Мать Кинэ стала носить детей рано, первенца прижила году на четырнадцатом. Русский купец, сделавший ее женщиной, пришелся ей по душе. Расщедрившись, одарил ее бронзовым зеркалом, цветными стекляшками-бусами, а потом угощал огненной водой. Подарки привели ее в недоумение и восторг: неужели все это богатство — ей? — а от огненной воды на душе у девчонки сделалось сладостно, и телу захотелось объятий.
Рыжебородый, румяный детина тискал ее щуплое тело, трогал лапищами пупырышки почти детских ее грудей, она обмирала, то льнула к нему, то пыталась оттолкнуть и не понимала, что все уже совершилось и все еще впереди.

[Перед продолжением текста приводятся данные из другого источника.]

-- ==== Sys2Proof/Machine/Pod.lean ====
section
/-!
DEFINITION. The collective engine, receiving side: arrivals and landings, accesses from other packages, and failed links
between dies (R312, R313, R321–R325, R330–R332, R335, R336).
-/

namespace Sys2Proof.Machine

-- Answers to the sender

/-- The target answers a unit: an acknowledgement, or a fault completion (R321, R335). A unit of this package is answered
at once. -/
def State.answerUnit (s : State) (u : UaUnit) (unit : Nat) (ok : Bool) : State :=
  if u.src = s.podIdx then s.podAnswer u.handle u.part unit (if ok then 0 else 1)
  else { s with podOut := s.podOut ++
    [if ok then .ack u.src u.handle u.part unit else .fault u.src u.handle u.part unit] }

/-- The target refuses a unit (R333). -/
def State.nackUnit (s : State) (u : UaUnit) : State :=
  if u.src = s.podIdx then s.podNack u.handle u.part u.unit
  else { s with podOut := s.podOut ++ [.nack u.src u.handle u.part u.unit] }

-- Arrivals

/-- Change an arrival. -/
def State.onArr (s : State) (id : Nat) (f : PodArr → PodArr) : State :=
  s.onOp id fun o => match o.body with
    | .arrive a => { o with body := .arrive (f a) }
    | _ => o

/-- The arrival an operation is. -/
def State.arr (s : State) (id : Nat) : Option (Op × PodArr) :=
  match s.op? id with
  | none => none
  | some o => match o.body with
    | .arrive a => some (o, a)
    | _ => none

/-- The units of the transfer that an arrival's units belong to. -/
def PodArr.total (a : PodArr) : Nat := unitCount a.head.cmp a.head.len

/-- The arrival that a unit belongs to. -/
def State.arrivalOf (s : State) (u : UaUnit) : Option Nat :=
  (s.ops.find? fun o => match o.body with
    | .arrive a => a.head.src == u.src && a.head.handle == u.handle && a.head.part == u.part
    | _ => false).map (·.id)

/-- The posted landing of a context for a tag. -/
def State.landing (s : State) (c : Nat) (tag : BitVec 16) : Option (Nat × Posted) :=
  s.posted.find? fun e => e.2.ctx == c && e.2.st == .posted && e.2.ltag == tag

/-- An arrival that is refused or has failed, all of whose units have come, is over. -/
def State.arrEnd (s : State) (id : Nat) : State :=
  match s.arr id with
  | none => s
  | some (_, a) => if a.bad ∧ a.total ≤ a.seen.length then s.dropOp id else s

/-- An arrival is refused: every unit that has come is answered with a fault (R321, R323). -/
def State.arrRefuse (s : State) (id : Nat) : State :=
  match s.arr id with
  | none => s
  | some (_, a) =>
    let s := s.onArr id fun a => { a with bad := true, got := [] }
    (a.got.foldl (fun s u => s.answerUnit a.head u.1 false) s).arrEnd id
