/-- The pixel trays that keep reservations on a core: with their tiles' core (R353, R368). -/
def State.pixOn (s : State) (core : Nat) : List PixTray :=
  ((s.trays.map (·.2)) ++ s.batches.flatMap fun b => b.2.image.map (·.2)).filterMap fun t =>
    t.pix.bind fun x =>
      if ((s.passes.get? x.pass).bind fun p => (p.tile x.tile).core) = some core then some x else none

/-- The exports of a core that have not committed, with their passes. -/
def State.exportsOn (s : State) (core : Nat) : List (Nat × Export) :=
  s.passes.flatMap fun p => (p.2.exports.filter fun e => e.core == core).map fun e => (p.1, e)

/-- The export slots in use on a core: one for each thread of its pixel trays, and one for each export whose tray has ended
(R353). -/
def State.slotsOut (s : State) (core : Nat) : Nat :=
  ((s.pixOn core).map fun x => x.threads.length).sum +
    ((s.exportsOn core).filter fun e => (s.trayOf e.2.batch e.2.tray).isNone).length

/-- The scoreboard entries in use on a core: those that threads or exports still hold, by pass (R353, R354). -/
def State.entriesOut (s : State) (core : Nat) : List (Nat × Nat × Nat × Nat) :=
  (((s.pixOn core).flatMap fun x => (pixEntries x.threads).map fun e => (x.pass, e)) ++
    (s.exportsOn core).flatMap fun e => e.2.quads.map fun q => (e.1, e.2.seq, q)).eraseDups

/-- Whether a core has the export slots and scoreboard entries that a tray needs (R353). -/
def State.pixRoom (s : State) (core : Nat) (l : KMap PixThread) : Bool :=
  s.slotsOut core + l.length ≤ 1536 && (s.entriesOut core).length + (pixEntries l).eraseDups.length ≤ 2048

/-- The threads of a tray's quads (R352). -/
def quadThreads (l : List Quad) : KMap PixThread :=
  (List.range l.length).flatMap fun i =>
    match l[i]? with
    | none => []
    | some q => (List.range 4).map fun j =>
      let c := q.cover.getD j 0
      (4 * i + j, ⟨q.seq, q.x + q.w * (j % 2), q.y + q.h * (j / 2), q.w, q.h, c, c != 0⟩)

/-- A pixel tray starts (R353). -/
def State.startPixel (s : State) (pass tile core : Nat) (p : Pass) (l : List Quad) : State :=
  let id := s.nextId
  let regs := 16 * (bits (p.dw 80) 21 16 + 1)
  let code := BitVec.ofNat 48 (p.dw 88)
  let prio := bits (p.dw 80) 15 14
  let th := quadThreads l
  let seqs := (l.map (·.seq)).eraseDups
  let m := th.foldl (fun (m : Mask) e => m ||| maskBit e.1) 0
  let consts := (List.range 32).map fun i => BitVec.ofNat 32 (p.desc / 2 ^ (1024 + 32 * i))
  let bid := Config.pixelBatchId id
  let t0 := Tray.start p.ctx id 0 core bid 0xFFFFFFFF (BitVec.ofNat 32 pass) false regs prio id consts code m
  let ident := [(8, tile / p.cols * 65536 + tile % p.cols), (9, l.length), (10, seqs.length)]
  let t := { t0 with
    sregs := ident.foldl (fun r x => smSet r x.1 (BitVec.ofNat 32 x.2)) t0.sregs,
    pix := some ⟨pass, tile, (p.tile tile).prims.filter fun e => seqs.contains e.1, th⟩ }
  let b : Batch := ⟨p.ctx, noLaunch, id, none, code, 0, prio, false, 1, regs, bid, some core, true, 0, false, id, [], [],
    none, [], false, true⟩
  let rest := (p.tile tile).quads.drop l.length
  let s := { s with nextId := id + 1, batches := s.batches.put id b }
  let s := s.setTray (core * 32 + (s.freeSlots core).headD 0) t
  let s := s.onPass pass fun p => p.onTile tile fun x => { x with
    core := some core, quads := rest, prims := x.prims.filter fun e => rest.any fun q => q.seq == e.1 }
  (s.batchPlaced core noLaunch).batchAcquire core
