/-- RED (R166, R167, R206). -/
def execRed (d a : BitVec 7) (w h : BitVec 3) (o : BitVec 5) (s : State) : Host.Outcome State Fault Refusal :=
  issue (Instr.red d a w h o).opnds s fun r t s =>
    let core := r.key / 32
    let n := atomSize w.toNat
    if !scopeLegal s t.ctx (o.toNat % 8) then .early .illegal
    else if r.ctrFull .stores then .stay
    else if misaligned (r.lanes a 0) n then .trap t s [.align]
    else match r.stored s (r.lanes a 0) needW with
      | .error f => .fault t s f true r.todo
      | .ok (s, k) =>
        if k.ok.isEmpty && k.park.isSome then k.finish .stores t s true
        else
          let s := k.ok.foldl (fun s x =>
            (s.atomAt core t.ctx r.step h.toNat w.toNat true x (r.regsNat d (memRegs w) x.th % 2 ^ (8 * n)) 0).2)
            ((s.exchange core (s.homeAgents k.ok)).updateLines core t.ctx k.ok)
          let t := t.addPend .store r.i (some .stores) [] [] none (grp := r.grp)
          let t := { t with obs := t.obs ++ s.storeCauses k.ok }
          let (t, s) := r.log t s .atomic (k.ok.map fun x => ⟨x.th, x.ea⟩) n
          k.finish .stores t s true

-- The scratchpad (R158, R165)

/-- The threads with their scratchpad offsets, which do not wrap (R158). -/
def Src.offsets (r : Src) (a : BitVec 7) (off : Int) : List (Nat × Int) :=
  (maskThreads r.todo).map fun th => (th, ((r.v a th).toNat : Int) + off)

/-- What the checks of scratchpad offsets raise: each of the two causes that some thread's offset meets (R158, R159). -/
def scratchCauses (l : List (Nat × Int)) (size region : Nat) : List Cause :=
  (if l.any fun x => x.2 % size != 0 then [.align] else []) ++
    if l.any fun x => x.2 < 0 || (region : Int) < x.2 + size then [.scratch] else []

/-- A scratchpad access is performed, with its hint at cluster scope (R161, R165): a message passes between the core and the
scratchpad, .sc waits for its turn, and .acq and .sc acquire. -/
def Src.spad (r : Src) (t : Tray) (s : State) (h : Nat) (acq : Bool) (go : State → Tray × State) : Res :=
  let core := r.key / 32
  let run (s : State) : Res :=
    let (t, s) := go (s.exchange core [spadAgent (s.clusterIdOf t)])
    .ok t (if acq then s.acquire core t 2 else s)
  if h = 6 then r.inTurn s (s.scopeCores t core 2) run else run s

/-- LDS (R165). -/
def execLds (d a : BitVec 7) (w h : BitVec 3) (o : BitVec 5) (s : State) : Host.Outcome State Fault Refusal :=
  issue (Instr.lds d a w h o).opnds s fun r t s =>
    let n := memSize w
    let k := s.clusterFor t
    let l := r.offsets a (o.toInt * n)
    if r.ctrFull .loads then .stay
    else match scratchCauses l n k.size with
      | [] =>
        if l.any fun x => k.poisoned x.2.toNat then .trap t s [.poison]
        else r.spad t s h.toNat (h != 0) fun s =>
          let data := l.flatMap fun x => regWrites (r.t.vwin + d.toNat) (memRegs w) x.1 (k.rd x.2.toNat n)
          (t.addPend .load r.i (some .loads) [] (r.group d (memRegs w)) (some data) (grp := r.grp), s)
      | cs => .trap t s cs

/-- STS (R165, R168). -/
def execSts (d a : BitVec 7) (w h : BitVec 3) (o : BitVec 5) (s : State) : Host.Outcome State Fault Refusal :=
  issue (Instr.sts d a w h o).opnds s fun r t s =>
    let n := memSize w
    let l := r.offsets a (o.toInt * n)
    if r.ctrFull .stores then .stay
    else match scratchCauses l n (s.clusterFor t).size with
      | [] => r.spad t s h.toNat (h == 6) fun s =>
        (t.addPend .store r.i (some .stores) [] [] none (grp := r.grp),
         s.onCluster (s.clusterIdOf t) fun k =>
          let k := l.foldl (fun k x => k.wr x.2.toNat n (r.regsNat d (memRegs w) x.1 % 2 ^ (8 * n))) k
          (wholeSectors (l.map fun x => x.2.toNat) n).foldl (fun k z => { k with poison := smSet k.poison z 0 }) k)
      | cs => .trap t s cs

/-- ATOMS (R166, R167). -/
def execAtoms (d a : BitVec 7) (w h : BitVec 3) (o : BitVec 5) (s : State) : Host.Outcome State Fault Refusal :=
  issue (Instr.atoms d a w h o).opnds s fun r t s =>
    let n := atomSize w.toNat
    let l := r.offsets a 0
    let k := s.clusterFor t
    if r.ctrFull .loads then .stay
    else match scratchCauses l n k.size with
      | [] =>
        if l.any fun x => k.poisoned x.2.toNat then .trap t s [.poison]
        else
          let (data, k) := l.foldl (fun (acc : List RegWrite × Cluster) x =>
            let v := r.regsNat d (atomRegs w h) x.1
            let old := acc.2.rd x.2.toNat n
            (acc.1 ++ regWrites (r.t.vwin + d.toNat) (memRegs w) x.1 old,
             acc.2.wr x.2.toNat n (atomNew h.toNat w.toNat old (v % 2 ^ (8 * n)) (v / 2 ^ (8 * n))))) ([], k)
          let s := (s.exchange (r.key / 32) [spadAgent (s.clusterIdOf t)]).onCluster (s.clusterIdOf t) fun _ => k
          let t := t.addPend .load r.i (some .loads) [] (r.group d (atomRegs w h)) (some data) (grp := r.grp)
          .ok t (if o.toNat / 8 % 2 = 1 then s.acquire (r.key / 32) t (o.toNat % 8) else s)
      | cs => .trap t s cs
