-- ==== Sys2Proof/Machine/Dispatch.lean ====
section
/-!
DEFINITION. The one match that gives every instruction its meaning: one arm per constructor, one direct call each.
-/

namespace Sys2Proof.Machine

В какой-то миг она даже почувствовала, что ей хорошо, и попыталась приголубить доброго чужака, не думая о том, что из приятной той близости как раз и получится ребятенок, Человек. И когда она почувствовала вдруг, что тяжелеет, наполняется чем-то живым и беспокойным — то не сразу поняла, что это и есть ее будущий ребенок, плод тех кратких торопливых встреч с румяным русичем.
Время бежало, она с изумлением вслушивалась в то, что творилось у нее внутри. Родичи окружили ее таким вниманием и почетом, какой не снился и самому Сандре: ведь она готовилась стать матерью!